= Jim Richards (basketball) =

American basketball coach

Jim Richards is the former men's basketball head coach at Western Kentucky University, coaching the team for seven seasons from 1971 to 1978. He was inducted into the Western Kentucky University Athletic Hall of Fame in 2005.

Richards was born in rural Adair County, Kentucky, and played basketball for one year at Adair County High School. He was recruited to play baseball at Western by Coach E. A. Diddle (better known as the basketball coach). Diddle got Richards into officiating high school basketball. After graduation, Richards was hired as head basketball coach at Auburn High School.

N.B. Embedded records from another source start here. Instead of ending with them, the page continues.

-- ==== Sys2Proof/Laws/State.lean ====
section
/-! SUPPORT. What each update of the state leaves in each field, and reading a part after writing it. -/

set_option Elab.async false

namespace Sys2Proof.Machine

/-! ### Parts of the state: a write, then a read -/

@[simp] theorem State.coreAt_setCore (s : State) (c : Nat) (x : Core) : (s.setCore c x).coreAt c = x := by simp [State.coreAt, State.setCore]
theorem State.coreAt_setCore_ne (s : State) {c n : Nat} (x : Core) (h : n ≠ c) : (s.setCore c x).coreAt n = s.coreAt n := by
  simp [State.coreAt, State.setCore, tabGet_tabPut_ne h]
@[simp] theorem State.setCore_setCore (s : State) (c : Nat) (x y : Core) : (s.setCore c x).setCore c y = s.setCore c y := by simp [State.setCore]
@[simp] theorem State.setLease_setLease (s : State) (l : Nat) (x y : Lease) : (s.setLease l x).setLease l y = s.setLease l y := by simp [State.setLease]
@[simp] theorem State.setPart_setPart (s : State) (p : Nat) (x y : Partn) : (s.setPart p x).setPart p y = s.setPart p y := by simp [State.setPart]
@[simp] theorem State.dieAt_setDie (s : State) (d : Nat) (x : Die) : (s.setDie d x).dieAt d = x := by simp [State.dieAt, State.setDie]
theorem State.dieAt_setDie_ne (s : State) {d n : Nat} (x : Die) (h : n ≠ d) : (s.setDie d x).dieAt n = s.dieAt n := by
  simp [State.dieAt, State.setDie, tabGet_tabPut_ne h]
@[simp] theorem State.setDie_setDie (s : State) (d : Nat) (x y : Die) : (s.setDie d x).setDie d y = s.setDie d y := by simp [State.setDie]
@[simp] theorem State.homeAt_setHome (s : State) (d : Nat) (x : Home) : (s.setHome d x).homeAt d = x := by simp [State.homeAt, State.setHome]
theorem State.homeAt_setHome_ne (s : State) {d n : Nat} (x : Home) (h : n ≠ d) : (s.setHome d x).homeAt n = s.homeAt n := by
  simp [State.homeAt, State.setHome, tabGet_tabPut_ne h]
@[simp] theorem State.setHome_setHome (s : State) (d : Nat) (x y : Home) : (s.setHome d x).setHome d y = s.setHome d y := by simp [State.setHome]
@[simp] theorem State.quadAt_setQuad (s : State) (q : Nat) (x : Quad) : (s.setQuad q x).quadAt q = x := by simp [State.quadAt, State.setQuad]
theorem State.quadAt_setQuad_ne (s : State) {q n : Nat} (x : Quad) (h : n ≠ q) : (s.setQuad q x).quadAt n = s.quadAt n := by
  simp [State.quadAt, State.setQuad, tabGet_tabPut_ne h]
@[simp] theorem State.setQuad_setQuad (s : State) (q : Nat) (x y : Quad) : (s.setQuad q x).setQuad q y = s.setQuad q y := by simp [State.setQuad]
@[simp] theorem State.leaseAt_setLease (s : State) (l : Nat) (x : Lease) : (s.setLease l x).leaseAt l = some x := by
  simp [State.leaseAt, State.setLease]
theorem State.leaseAt_setLease_ne (s : State) {l n : Nat} (x : Lease) (h : n ≠ l) : (s.setLease l x).leaseAt n = s.leaseAt n := by
  simp [State.leaseAt, State.setLease, tabFind_tabPut_ne h]
@[simp] theorem Core.slotAt_setSlot (c : Core) (k : Nat) (t : Slot) : (c.setSlot k t).slotAt k = t := by simp [Core.slotAt, Core.setSlot]
theorem Core.slotAt_setSlot_ne (c : Core) {k n : Nat} (t : Slot) (h : n ≠ k) : (c.setSlot k t).slotAt n = c.slotAt n := by
  simp [Core.slotAt, Core.setSlot, tabGet_tabPut_ne h]
@[simp] theorem Core.setSlot_setSlot (c : Core) (k : Nat) (t u : Slot) : (c.setSlot k t).setSlot k u = c.setSlot k u := by
  simp [Core.setSlot]
@[simp] theorem State.slotAt_setSlot (s : State) (c k : Nat) (t : Slot) : (s.setSlot c k t).slotAt c k = t := by
  simp [State.slotAt, State.setSlot]
theorem State.slotAt_setSlot_ne (s : State) {c k d n : Nat} (t : Slot) (h : ¬(d = c ∧ n = k)) :
    (s.setSlot c k t).slotAt d n = s.slotAt d n := by
  simp only [State.slotAt, State.setSlot]
  by_cases hc : d = c
  · subst hc
    have hk : n ≠ k := fun e => h ⟨rfl, e⟩
    simp [Core.slotAt_setSlot_ne _ _ hk]
  · simp [State.coreAt_setCore_ne _ _ hc]
@[simp] theorem State.setSlot_setSlot (s : State) (c k : Nat) (t u : Slot) : (s.setSlot c k t).setSlot c k u = s.setSlot c k u := by
  simp [State.setSlot]
@[simp] theorem State.setCur_cur (s : State) (t : Slot) : (s.setCur t).cur = t := by
  simp [State.cur, State.setCur, State.setSlot, State.slotAt, State.setCore, State.coreAt]
@[simp] theorem State.lcoreAt_setLCore (s : State) (l c : Nat) (x : LCore) : (s.setLCore l c x).lcoreAt l c = x := by
  simp [State.lcoreAt, State.setLCore]
theorem State.lcoreAt_setLCore_ne (s : State) {l c m d : Nat} (x : LCore) (h : lcoreKey m d ≠ lcoreKey l c) :
    (s.setLCore l c x).lcoreAt m d = s.lcoreAt m d := by
  simp [State.lcoreAt, State.setLCore, tabGet_tabPut_ne h, State.leaseD, State.leaseAt]
@[simp] theorem State.setLCore_setLCore (s : State) (l c : Nat) (x y : LCore) : (s.setLCore l c x).setLCore l c y = s.setLCore l c y := by
  simp [State.setLCore]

He went from there to Glasgow High, where he coached the Scotties to a state championship in 1968.

Richards returned to Western as an assistant the following year, when an opening occurred on John Oldham's staff after Gene Rhodes left to coach the Kentucky Colonels of the American Basketball Association. When Oldham left the sidelines to become athletic director, Richards became head coach for the 1971–1972 season.

His overall record at Western was 102–84. His Hilltopper teams won two regular season Ohio Valley Conference championships, plus two tournament championships. The Toppers made the NCAA men's basketball tournament twice, with an overall record of one win and two losses.

After stepping down as head basketball coach, Richards coached the men's golf team. One of his recruits was Kenny Perry from nearby Franklin, Kentucky. Perry went on to play on the PGA Tour.